Parameters - What They Are and Why They Matter

The Numbers That Store a Model's Knowledge

What Are Parameters?

Parameters are the learned numerical weights in a neural network. Every weight and bias in every layer is a parameter. When we say GPT-4 has 1.8 trillion parameters, it means there are 1.8 trillion numbers that were adjusted during training.

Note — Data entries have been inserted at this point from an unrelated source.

-- ==== Sys2Proof/Machine/Step.lean ====
section
/-! DEFINITION. One step of the machine: an event between instructions, a prefix byte, an instruction, or one iteration
of a repeated string instruction (log 8, log 9). -/

namespace Sys2Proof.Machine

/-- Run a fetched instruction, unless its LOCK prefix stops it. -/
def runInstr (i : Instr) (s : State) : Answer :=
  match lockFault i s with
  | some e => takeException e s
  | none => exec i s

/-- A repeated string instruction takes up its next iteration: it is not fetched again (43_string.md R445; log 9). -/
def State.resume (s : State) (r : Again) : State :=
  { s with instrEip := s.eip, eip := r.next, eipOver := r.nextOver, pfx := { s.pfx with again := none } }

/-- The next iteration of a repeated string instruction, or fetch one row of the opcode table and run it. -/
def stepInstr (s : State) : Answer :=
  match s.pfx.again with
  | some r => exec r.instr (s.resume r)
  | none =>
    match fetch s.markStart with
    | .ok i s' => runInstr i s'
    | .error e s' => stopped s.markStart s' e

/-- What comes between instructions, or an instruction. -/
def stepAfterPrefetch (s : State) : Answer :=
  match interruption s with
  | some a => a
  | none => stepInstr s

/-- A step with RESET negated. The prefetch that has gone on since the step before comes first (10_state.md R71; log 59).
DESIGN CHOICE (log 59): a halted or shut down machine prefetches too, where 60_exceptions.md R740 and R741 list NMI, INTR and
RESET alone, and 20_memory.md R152 says that a prefetch request is always pending. -/
def stepOnce (s : State) : Answer :=
  match prefetch s with
  | .ok _ s' => stepAfterPrefetch s'
  | .error e s' => stopped s s' e

/-- A step with RESET asserted: what the machine was doing is cut short, and it is reset (60_exceptions.md R664). A step that
ends in a bus cycle without READY# is cut in that cycle or before it, and so are one with an I/O operand past port FFFFH and
an ESC that waits for PEREQ for ever. DESIGN CHOICE (log 53): a step that is refused is cut before anything. A machine that
is in the reset state already stays in it, and an NMI edge that comes then is ignored (70_reset_and_hazards.md R750). -/
def stepReset (s : State) : Answer :=
  if { s with nmiPending := false } = s.resetPin then .next s.resetPin
  else
    match stepOnce { s with pins := { s.pins with reset := false } } with
    | .next t => .next (s.cutBy t)
    | .fault f => .next (s.cutBy f.reached)
    | .refused _ => .next s.resetPin

/-- One step. RESET has priority over everything (70_reset_and_hazards.md R750). -/
def step (s : State) : Host.Outcome State Fault Refusal := if s.pins.reset then stepReset s else stepOnce s

/-- `s` with an instruction stored where it is fetched next (log 7). -/
def State.withFetchWord (s : State) (nbits w : Nat) : State := placeWord s nbits w

end Sys2Proof.Machine
end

Analogy: Think of parameters as the neurons and connections in a brain. More parameters = more capacity to store knowledge and learn complex patterns. A cockroach brain has ~1 million neurons. A human brain has ~86 billion. GPT-4 has 1.8 trillion parameters.

How Parameter Count Affects Capability:

More parameters = more knowledge capacity: Can store more facts, patterns, and relationships
More parameters = better reasoning: Larger models show emergent abilities like chain-of-thought reasoning
More parameters = more expensive: Need more GPU memory, slower inference, higher cost
Diminishing returns: Going from 7B to 70B is a huge jump. 70B to 700B is smaller relative improvement

Parameter Count of Popular Models:

Model	Parameters	GPU Memory (FP16)
Mistral 7B	7.3 billion	~14 GB
LLaMA 3 8B	8 billion	~16 GB
LLaMA 3 70B	70 billion	~140 GB
LLaMA 3 405B	405 billion	~810 GB
GPT-4 (rumored)	~1.8T (MoE)	~1 TB+ (estimated)

Rule of thumb: FP16 model needs ~2 bytes per parameter. So a 7B model needs ~14 GB GPU RAM just for weights, plus more for KV cache during inference.

Note: Parameter count is a rough proxy for capability, but architecture and training data quality matter too. A well-trained 8B model can outperform a poorly trained 70B model on specific tasks.

Model Size, Quantization & Running Models Locally

Making Large Models Fit on Your Hardware

The Memory Challenge:

A 70B parameter model at FP16 (2 bytes per param) needs 140 GB of GPU memory just for weights. The best consumer GPU (RTX 4090) has 24 GB. How do people run these models locally?

The answer: Quantization - reducing the precision of each parameter to use fewer bits.

Quantization Levels:

Precision	Bits/Param	7B Model Size	Quality Loss
FP32 (full)	32 bits	~28 GB	None (reference)
FP16 / BF16	16 bits	~14 GB	Negligible
INT8 (Q8)	8 bits	~7 GB	Minimal
INT4 (Q4)	4 bits	~3.5 GB	Small but noticeable
INT2 (Q2)	2 bits	~1.75 GB	Significant

Sweet spot: Q4 (4-bit) quantization gives ~95% of the original quality at 1/4 the memory. Most local setups use this.

Tools for Running Models Locally:

Ollama: Easiest way to run LLMs locally. One-command install, supports GGUF quantized models
llama.cpp: CPU/GPU inference engine. Supports aggressive quantization. Powers Ollama
vLLM: High-throughput serving for production. PagedAttention for efficient memory use
text-generation-inference (TGI): Hugging Face's production serving solution
LM Studio: Desktop app with GUI for downloading and chatting with local models

What Can Run on What?

Hardware	Max Model (Q4)
8 GB RAM laptop	3B-7B (slow, CPU)
16 GB RAM MacBook	7B-13B (decent on M-series)
RTX 3060 12GB	7B-13B (fast)
RTX 4090 24GB	13B-34B (fast)
2x A100 80GB	70B (production speed)

Note: With 4-bit quantization, you can run a 7B model on most modern laptops and a 13B model on a gaming GPU. Quality is remarkably close to the full-precision model.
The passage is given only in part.